## Activity
Whenever a line in the entries includes the word "namespace", copy that line out.
───── Extracted material ─────
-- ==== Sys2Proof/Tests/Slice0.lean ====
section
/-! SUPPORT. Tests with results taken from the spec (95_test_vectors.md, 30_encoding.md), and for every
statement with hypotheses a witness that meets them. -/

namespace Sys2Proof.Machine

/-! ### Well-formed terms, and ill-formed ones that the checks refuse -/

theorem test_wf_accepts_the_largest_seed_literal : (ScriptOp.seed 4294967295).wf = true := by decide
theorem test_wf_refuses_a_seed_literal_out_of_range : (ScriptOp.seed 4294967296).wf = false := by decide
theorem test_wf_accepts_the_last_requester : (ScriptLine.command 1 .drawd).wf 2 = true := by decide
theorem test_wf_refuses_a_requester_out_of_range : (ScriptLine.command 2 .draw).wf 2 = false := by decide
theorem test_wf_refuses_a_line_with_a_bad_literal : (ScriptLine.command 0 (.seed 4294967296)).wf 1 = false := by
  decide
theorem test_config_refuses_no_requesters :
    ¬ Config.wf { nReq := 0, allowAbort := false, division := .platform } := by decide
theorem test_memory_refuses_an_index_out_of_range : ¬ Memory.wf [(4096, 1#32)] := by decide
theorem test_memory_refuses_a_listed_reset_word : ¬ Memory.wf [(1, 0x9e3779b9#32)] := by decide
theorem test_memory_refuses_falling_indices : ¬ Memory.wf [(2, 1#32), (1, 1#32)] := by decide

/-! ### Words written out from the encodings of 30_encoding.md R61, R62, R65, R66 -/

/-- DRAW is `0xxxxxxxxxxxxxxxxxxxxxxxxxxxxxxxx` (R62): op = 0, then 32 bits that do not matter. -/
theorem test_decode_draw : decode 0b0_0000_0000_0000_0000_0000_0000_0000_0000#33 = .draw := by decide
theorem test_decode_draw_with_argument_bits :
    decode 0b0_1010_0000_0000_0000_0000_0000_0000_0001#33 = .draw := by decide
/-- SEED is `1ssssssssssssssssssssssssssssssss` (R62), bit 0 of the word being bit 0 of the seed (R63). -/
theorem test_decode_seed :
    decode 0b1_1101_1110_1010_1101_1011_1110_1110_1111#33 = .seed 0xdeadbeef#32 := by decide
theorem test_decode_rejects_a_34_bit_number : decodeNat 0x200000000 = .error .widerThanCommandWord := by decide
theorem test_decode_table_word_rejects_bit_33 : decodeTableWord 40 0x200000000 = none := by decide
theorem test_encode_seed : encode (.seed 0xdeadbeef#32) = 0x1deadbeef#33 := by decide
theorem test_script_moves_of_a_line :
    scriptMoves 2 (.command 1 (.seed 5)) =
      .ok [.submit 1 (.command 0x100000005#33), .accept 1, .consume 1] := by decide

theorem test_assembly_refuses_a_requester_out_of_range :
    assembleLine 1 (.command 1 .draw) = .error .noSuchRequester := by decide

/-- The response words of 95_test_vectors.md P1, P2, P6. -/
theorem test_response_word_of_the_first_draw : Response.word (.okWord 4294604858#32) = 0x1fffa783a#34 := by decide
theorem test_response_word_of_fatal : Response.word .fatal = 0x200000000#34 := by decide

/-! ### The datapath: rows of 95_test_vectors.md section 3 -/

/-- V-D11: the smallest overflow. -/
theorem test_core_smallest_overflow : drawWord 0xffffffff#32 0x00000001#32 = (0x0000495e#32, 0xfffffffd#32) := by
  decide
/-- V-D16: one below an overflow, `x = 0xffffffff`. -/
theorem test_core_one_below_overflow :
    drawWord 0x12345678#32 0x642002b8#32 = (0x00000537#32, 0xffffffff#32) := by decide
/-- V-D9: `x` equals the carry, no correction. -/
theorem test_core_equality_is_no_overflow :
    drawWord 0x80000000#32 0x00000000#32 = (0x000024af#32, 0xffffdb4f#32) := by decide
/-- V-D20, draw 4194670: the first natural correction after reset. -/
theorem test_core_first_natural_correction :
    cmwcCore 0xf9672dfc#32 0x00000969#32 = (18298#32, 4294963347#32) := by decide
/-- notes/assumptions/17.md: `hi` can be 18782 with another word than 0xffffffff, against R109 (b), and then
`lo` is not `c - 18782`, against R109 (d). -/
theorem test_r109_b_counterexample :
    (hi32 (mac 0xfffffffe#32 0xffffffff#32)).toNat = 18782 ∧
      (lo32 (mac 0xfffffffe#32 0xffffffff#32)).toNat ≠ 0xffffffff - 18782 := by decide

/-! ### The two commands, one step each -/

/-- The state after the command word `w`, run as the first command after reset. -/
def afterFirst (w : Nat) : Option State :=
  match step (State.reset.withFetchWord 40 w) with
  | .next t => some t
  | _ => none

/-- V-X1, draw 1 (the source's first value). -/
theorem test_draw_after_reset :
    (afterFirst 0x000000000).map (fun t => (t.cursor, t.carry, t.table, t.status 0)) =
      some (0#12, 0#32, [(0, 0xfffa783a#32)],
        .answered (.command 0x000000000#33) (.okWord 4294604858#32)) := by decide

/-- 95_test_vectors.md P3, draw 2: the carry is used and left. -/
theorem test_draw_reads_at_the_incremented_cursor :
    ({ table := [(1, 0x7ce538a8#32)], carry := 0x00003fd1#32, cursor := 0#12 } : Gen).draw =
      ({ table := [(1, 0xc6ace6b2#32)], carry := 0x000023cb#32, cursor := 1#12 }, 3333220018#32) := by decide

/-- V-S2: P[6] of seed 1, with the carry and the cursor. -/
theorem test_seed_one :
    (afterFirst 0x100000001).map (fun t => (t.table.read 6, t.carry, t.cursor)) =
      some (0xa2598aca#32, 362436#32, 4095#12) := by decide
─────
───── Extracted material ─────
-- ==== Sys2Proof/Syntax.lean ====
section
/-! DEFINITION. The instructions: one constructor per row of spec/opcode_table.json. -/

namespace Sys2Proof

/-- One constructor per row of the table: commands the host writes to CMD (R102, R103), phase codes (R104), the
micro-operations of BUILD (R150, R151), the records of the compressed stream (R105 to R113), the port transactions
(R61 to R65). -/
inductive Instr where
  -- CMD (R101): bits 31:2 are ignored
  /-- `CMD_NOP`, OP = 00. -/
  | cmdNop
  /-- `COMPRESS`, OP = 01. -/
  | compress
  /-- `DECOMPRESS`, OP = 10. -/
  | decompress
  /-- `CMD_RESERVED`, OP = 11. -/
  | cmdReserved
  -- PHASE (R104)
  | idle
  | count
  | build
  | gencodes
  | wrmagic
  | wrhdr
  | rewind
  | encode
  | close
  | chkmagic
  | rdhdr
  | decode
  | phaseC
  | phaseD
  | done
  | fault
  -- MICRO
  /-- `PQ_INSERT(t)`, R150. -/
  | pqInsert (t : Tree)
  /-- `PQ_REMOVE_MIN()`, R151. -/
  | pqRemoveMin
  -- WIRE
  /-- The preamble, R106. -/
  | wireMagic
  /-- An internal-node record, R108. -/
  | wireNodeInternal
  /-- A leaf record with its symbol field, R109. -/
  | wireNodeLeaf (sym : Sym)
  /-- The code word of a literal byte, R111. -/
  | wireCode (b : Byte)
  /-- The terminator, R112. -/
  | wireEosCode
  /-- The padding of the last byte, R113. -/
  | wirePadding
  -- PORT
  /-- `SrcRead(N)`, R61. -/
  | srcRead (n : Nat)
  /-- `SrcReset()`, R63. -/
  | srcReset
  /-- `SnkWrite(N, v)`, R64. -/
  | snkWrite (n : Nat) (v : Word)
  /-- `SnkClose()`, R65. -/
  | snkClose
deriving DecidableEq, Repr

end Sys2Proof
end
─────
## Result of this exercise
namespace Sys2Proof.Machine
namespace Sys2Proof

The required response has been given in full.